The seemingly secretive madicolous habitats are often ignored and overlooked in stream surveys. This means that their extent and significance to aquatic biodiversity and ecosystem functioning is unknown. Furthermore, while these habitats might be perceived as commonplace, they are often very patchy in distribution. For example, the hygropetric habitat of Maoridiamesa stouti is very fragmented, with often only a handful of boulders in a single stream catchment providing suitable habitat, and may not occur at all in neighbouring catchments. Low flows resulting from abstractions or climate change may result in these habitats drying out, and infrastructure developments often cause complete loss of the local madicolous habitat.

The extreme patchiness of these habitats means that recolonisation may be limited – once habitat is removed and lost there is little opportunity for the organisms to return. Midge dispersal is by localised larval drift and movements within the waterbody, or by adult flight; although midges are generally not strong fliers, distribution from wind may be significant. Without localised sources it is unlikely recolonisation can occur once a madicolous habitat has been destroyed or modified.

Non-biting midges

Non-biting midges are two-winged flies (Diptera) and form the Family Chironomidae. The mosquito-like flies are common inhabitants of almost all freshwater environments throughout the world. Although the adult flies (which form large swarms) can reach nuisance proportions in some circumstances, these midges form an important component of the biodiversity and ecological processes of aquatic ecosystems.

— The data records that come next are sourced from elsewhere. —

/-- Sections 10.3 and 11.3 (R174, R175, R185): a REQUEST frame is judged for length, CRC and port state in this order; an accepted
one goes on its path or is answered BAD_REQUEST. A part-byte after L + 4 whole bytes fails the length test, which is the model's
reading of R174's "a final part-byte" (DEDUCED, notes/assumptions/10.md). The kinds are named by the table of codes and body
lengths: a RENEW count above 17 is taken as 17, and the SCHEDULE presence bits give its length. -/
def Obligations.RequestFramesAreJudgedInOrder : Prop :=
  (∀ (p : Port) (f : Frame) (bytes : List Byte) (part : Nat) (s : State), s.ports[p].frame = some f →
    f.fix = .undecided → bytes.head? = some 0xA1#8 → 2 ≤ bytes.length →
    let len := field bytes 1 1
    let lengthOk := 1 ≤ len ∧ len ≤ 40 ∧ bytes.length = len + 4 ∧ part = 0
    let crcOk := bytes.drop (len + 2) = bytesOf 2 (crc16 ((bytes.drop 1).take (len + 1))).toNat
    let body := (bytes.drop 2).take len
    let ended (o : FrameOutcome) (x : PortState) : Host.Outcome State Fault Refusal := .next
      { s with
        pins := { s.pins with csLow := s.pins.csLow.set p false }
        ports := s.ports.set p { s.ports[p] with frame := none, lastOutcome := o, state := x } }
    let result := exec (.requestFrameEnd p bytes part) s
    (¬ lengthOk → result = ended .badLength s.ports[p].state) ∧
    (lengthOk → ¬ crcOk → result = ended .badCrc s.ports[p].state) ∧
    (lengthOk → crcOk → s.ports[p].state ≠ .idle → result = ended .refusedBusy s.ports[p].state) ∧
    (∀ k, lengthOk → crcOk → s.ports[p].state = .idle → requestOf body = some k →
      result = ended .accepted (.working body)) ∧
    (lengthOk → crcOk → s.ports[p].state = .idle → requestOf body = none →
      result = ended .accepted (.answered [body.headD 0#8, 0x01#8, s.sess[p].number]))) ∧
  (∀ (body : List Byte) (k : RequestKind),
    let items := (body.getD 3 0#8).toNat
    let presence := body.getD 5 0#8
    let row : Byte × Nat := match k with
      | .attach => (0x01#8, 2)
      | .detach => (0x02#8, 1)
      | .readTime => (0x10#8, 1)
      | .setTime => (0x11#8, 9)
      | .readReference => (0x20#8, 1)
      | .setReference => (0x21#8, 7)
      | .flushReference => (0x22#8, 1)
      | .setDiscipline => (0x23#8, 22)
      | .claimAuthority => (0x30#8, 3)
      | .releaseAuthority => (0x31#8, 1)
      | .renew => (0x32#8, 4 + if 17 < items then 17 else items)
      | .claimOutput => (0x40#8, 6)
      | .subscribeCapture => (0x41#8, 9)
      | .releaseLine => (0x42#8, 2)
      | .readLines => (0x43#8, 1)
      | .schedule => (0x50#8, 15 + 4 * (presence.getLsbD 0).toNat + 4 * (presence.getLsbD 1).toNat +
          2 * (presence.getLsbD 2).toNat)
      | .cancel => (0x51#8, 3)
      | .readEntry => (0x52#8, 3)
      | .listEntries => (0x53#8, 1)
      | .setQuota => (0x54#8, 3)
      | .readQuotas => (0x55#8, 1)
    k.code = row.1 ∧ (requestOf body = some k ↔ body.head? = some row.1 ∧ body.length = row.2))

The life cycle is comprised of an egg, larva, pupa, and adult. The adults rarely live for more than a day and do not feed, relying instead on the energy resources accumulated during the growth and feeding stages of the larva. Chironomid larvae are maggot-like and different species have adapted to a great variety of habitats, including the madicolous zone.

Dr Ian Boothroyd, formerly of NIWA, continues to contribute to NIWA’s research on the biodiversity of freshwater organisms. He now works as an environmental consultant, and is also a senior lecturer at the University of Auckland.